Friday, May 15, 2015

What To Know About Physician Aided Death

By Tammie Caldwell


While there are many people who do not want to die, especially at their own hand or that of another, assisted suicide is a topic that has long been discussed. It is defined as suicide that is committed with help of another individual. When the other person is a doctor, this is referred to as physician aided death. This occurs when doctors intentionally and knowingly provide an individual with the means or knowledge to kill themselves.

Physician-assisted suicide, or PAS, refers to doctors who give counsel on lethal dosage of drugs, prescribe these doses or supply them to their patients. Another term, or euphemism, used to describe this process is assisted dying. This practice should not be confused with the term euthanasia or mercy killing. In those cases, the physician administered the death through use of a lethal drug.

PAS is done with the consent and request of patients. These individuals will self-administer what is needed to cause the death. This is an interest for a lot of people. The conversation associated with this touches on a number of issues related to law, religion, morals, society and ethics. This practice, after all, involves a form of suicide and murder.

Some people may wonder what drives people to this decision. Often times people requesting this have life-limiting sicknesses or chronic illnesses. They might have lost sight of hope in regaining control of their health situation and life. Plus, many feel physical pain and overall discomfort that cannot be remedied. Aided death might be a way that they feel they have some control again, being able to choose how they want to end their lives.

This act has been legalized in Columbia, Australia and Japan. Still, it is considered illegal in most other areas of the world and still remains a topic of controversy. People who are suffering might see this as the only option they have. In fact, they could welcome death because it seems like a preferred reality to the illness and pain they are experiencing. Sometimes loved ones are encouraging and respectful of this decision, but every situation is different.

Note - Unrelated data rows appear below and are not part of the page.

/-! ### Chain frames (15 R401, R402) -/

/-- The chain header of a frame. -/
def Dev.chainHeader (d : Dev) (dst bid : Nat) : Bytes := u8 dst ++ u8 d.chain.position ++ u8 32 ++ u8 bid

/-- A frame to one position, by its path. -/
def Dev.chainUnicast (d : Dev) (ftype dst : Nat) (body : Bytes) : Dev :=
  if d.chain.role = 0 then d
  else match d.pathTo dst with
  | some p => d.mdkSend p ftype (d.chainHeader dst 0 ++ body)
  | none => d

/-- A broadcast on some ports, with the next BID. -/
def Dev.chainBroadcast (d : Dev) (ports : List Nat) (ftype : Nat) (body : Bytes) : Dev :=
  if d.chain.role = 0 then d
  else
    let h := d.chainHeader 0xFF d.chain.bid
    let d := { d with chain := { d.chain with bid := (d.chain.bid + 1) % 256 } }
    d.each ports fun d p => d.mdkSend p ftype (h ++ body)

/-- DISCOVER on every port that is ACTIVE or IDLE (15 R400). -/
def discoverSendOp (d : Dev) : Dev :=
  d.chainBroadcast ([0, 1].filter fun p => (d.mdk p).linked) 8
    (u32 d.chain.chainId ++ u8 d.chain.position ++ u8 d.chain.role ++ zeros 2)

/-- A (SRC, BID) pair is seen for the first time within 100 ms; it is remembered. -/
def Dev.firstSight (d : Dev) (src bid : Nat) : Bool × Dev :=
  let live := d.chain.bids.filter fun b => decide (d.tim.elapsed ≤ b.2.2 + 100000000)
  let seen := live.any fun b => b.1 == src && b.2.1 == bid
  (!seen, { d with chain := { d.chain with bids := if seen then live else (src, bid, d.tim.elapsed) :: live } })

/-- A received frame goes on: a broadcast by the other port on its first sighting, another position's frame by its path (15 R402). -/
def Dev.chainForward (d : Dev) (port dst src ttl bid ftype : Nat) (body : Bytes) : Dev :=
  if ttl ≤ 1 then d
  else
    let h := u8 dst ++ u8 src ++ u8 (ttl - 1) ++ u8 bid
    if dst = 0xFF then d.when (d.chain.inService.contains (1 - port)) fun d => d.mdkSend (1 - port) ftype (h ++ body)
    else match d.pathTo dst with
    | some p => d.mdkSend p ftype (h ++ body)
    | none => d

/-- The neighbour of a direct DISCOVER stands where it belongs: M1 of position i faces M0 of position i + 1, or of position 0. -/
def Dev.faces (d : Dev) (port position : Nat) : Bool :=
  if port = 1 then position == d.chain.position + 1 || position == 0
  else d.chain.position == 0 || position + 1 == d.chain.position

/-- A DISCOVER frame arrives (15 R400, R402). TTL 32 is a neighbour's own; a lower one was forwarded. -/
def discoverRxOp (port chainId position role ttl bid : Nat) (d : Dev) : Dev :=
  if d.chain.role = 0 ∨ !(d.mdk port).linked then d
  else
    let body := u32 chainId ++ u8 position ++ u8 role ++ zeros 2
    let direct := decide (32 ≤ ttl)
    let good := chainId == d.chain.chainId && d.faces port position
    if direct && !good then
      let was := d.chain.miscabled.contains port
      let d := d.cutLink port
      let d := { d with chain := { d.chain with miscabled := port :: d.chain.miscabled.filter (· != port) } }
      d.when (!was) fun d => d.raise toPartners { code := 0xEC01, object := 8 + port, data := u8 position ++ zeros 3 ++ u32 chainId }
    else
      let d := if direct then
          { d with chain := { d.chain with
            inService := if d.chain.inService.contains port then d.chain.inService else port :: d.chain.inService,
            miscabled := d.chain.miscabled.filter (· != port) } }
        else d
      if !d.chain.inService.contains port ∨ position = d.chain.position then d.topology
      else
        let keep := d.chain.hops.filter fun h => !(h.1 == port && h.2.1 == position)
        let d := { d with chain := { d.chain with hops := (port, position, 33 - ttl, role, d.tim.elapsed) :: keep } }
        let (first, d) := d.firstSight position bid
        let d := d.topology
        d.when first fun d => d.chainForward port 0xFF position ttl bid 8 body

/-- No DISCOVER for 30 ms on a link (15 R400). -/
def linkCutOp (port : Nat) (d : Dev) : Dev := (d.cutLink port).topology

/-- A change of the Mindanko ports: a link whose port left ACTIVE and IDLE is cut, and DISCOVER goes out at each change of port state. -/
def Dev.withPorts (d : Dev) (f : Dev → Dev) : Dev :=
  let was := [0, 1].map fun p => (d.mdk p).st
  let d := f d
  let d := d.each [0, 1] fun d p => if (d.mdk p).linked then d else d.cutLink p
  d.when (([0, 1].map fun p => (d.mdk p).st) != was) discoverSendOp

/-! ### The wall frame (15 R406, R408) -/

/-- The wall phase in ns: OUT_PHASE of the acting Atlas's lowest composing output; on another device left open. -/
def Dev.wallPhase (d : Dev) : Ns :=
  if d.acting then
    match outputNumbers.find? fun o => d.flagF .pltOutCfg o 31 with
    | some o => ofFullTime (d.get .pltOutPhase o)
    | none => 0
  else Config.wallPhase d.chain.wallFrame

/-- The wall frame whose start lies nearest to a time from now. -/
def Dev.wallFrameAt (d : Dev) (lead : Ns) : Nat :=
  let p := max 1 (d.wallNs d.outF)
  (d.now + lead - d.wallPhase + p / 2) / p

/-- SYNC_OK (15 R408). -/
def Dev.syncOk (d : Dev) : Bool :=
  (d.tim.st == .locked || (d.tim.st == .holdover && d.tim.holdFromLocked && !d.tim.trustOver))
    && outputNumbers.all fun o => !d.composes o || (d.out o).frameLocked

/-- The READY of this device for a frame. -/
def Dev.readyNow (d : Dev) (k : Nat) : Ready :=
  { frame := k, staged := d.stagedId, inForce := d.layoutId, status := d.chain.stageFail,
    flags := d.syncOk.toNat + 2 * (d.chain.stageFail != 0).toNat + 4 * d.chain.waiting.toNat + 8 * d.inNight.toNat }

/-- The bytes of a READY (15 Table 15.3). -/
def Ready.bytes (r : Ready) : Bytes := u64 r.frame ++ u32 r.staged ++ u32 r.inForce ++ u16 r.flags ++ u16 r.status

/-- The bytes of a GO (15 Table 15.3). -/
def Go.bytes (g : Go) : Bytes :=
  u64 g.frame ++ u32 g.apply ++ u32 g.inForce ++ u32 g.exclude ++ u8 g.ndev ++ u8 (g.last.toNat + 2 * g.original.toNat) ++ zeros 2
    ++ u64 g.barrier ++ s64 g.step

/-- Positions that the acting Atlas commands: those of the layout in force, or without one those it reaches. -/
def Dev.wallPositions (d : Dev) : List Nat := if d.ndev = 0 then positions.filter d.reaches else List.range d.ndev

/-- A layout that all included positions have in force is applied (15 R414 phase 4). -/
def Dev.layoutApplied (d : Dev) : Dev :=
  match d.chain.run with
  | none => d
  | some r =>
    match r.target with
    | none => d
    | some k =>
      let done := d.wallPositions.all fun p => bit r.exclude p || (d.chain.ready.any fun e => e.1 == p && e.2.inForce == r.id && decide (k < e.2.frame))
      if done then
        ({ d with chain := { d.chain with run := none } }.finish r.port r.session r.seq stOk 4).raise toPartners
          { code := 0xEC04, object := 0, data := u32 r.id ++ u64 k ++ u32 r.exclude }
      else d

/-- Every position of the layout has staged it (15 R414 phase 2). -/
def Dev.stagedAll (d : Dev) (id : Nat) : Bool :=
  match d.chain.staged with
  | none => false
  | some l => l.id == id && (List.range l.ndev).all fun p => d.chain.ready.any fun e => e.1 == p && e.2.staged == id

Most patients in this situation seek a better quality of life that they feel as if they cannot achieve. They may be in a bad state of physical suffering, which is expected to reduce quality of life. Frustration may also be present if they know that there is nothing that doctors can do to make them better. Opponents also have their concerns, such as: medical ethics, risk to public safety, roles of physicians, religious ethics, prejudices against disabled persons and the slippery slope argument.

People interested in learning more about this are encouraged to do research. There are numerous resources that provide information on this topic. Although there are many who are against this act, there are also organizations in support of PAS.

Knowledge about this process is fundamental to forming an opinion about it. Many feel this is not the answer, but they are not in the same position as the people who consider it. Suicide can be difficult to understand and accept.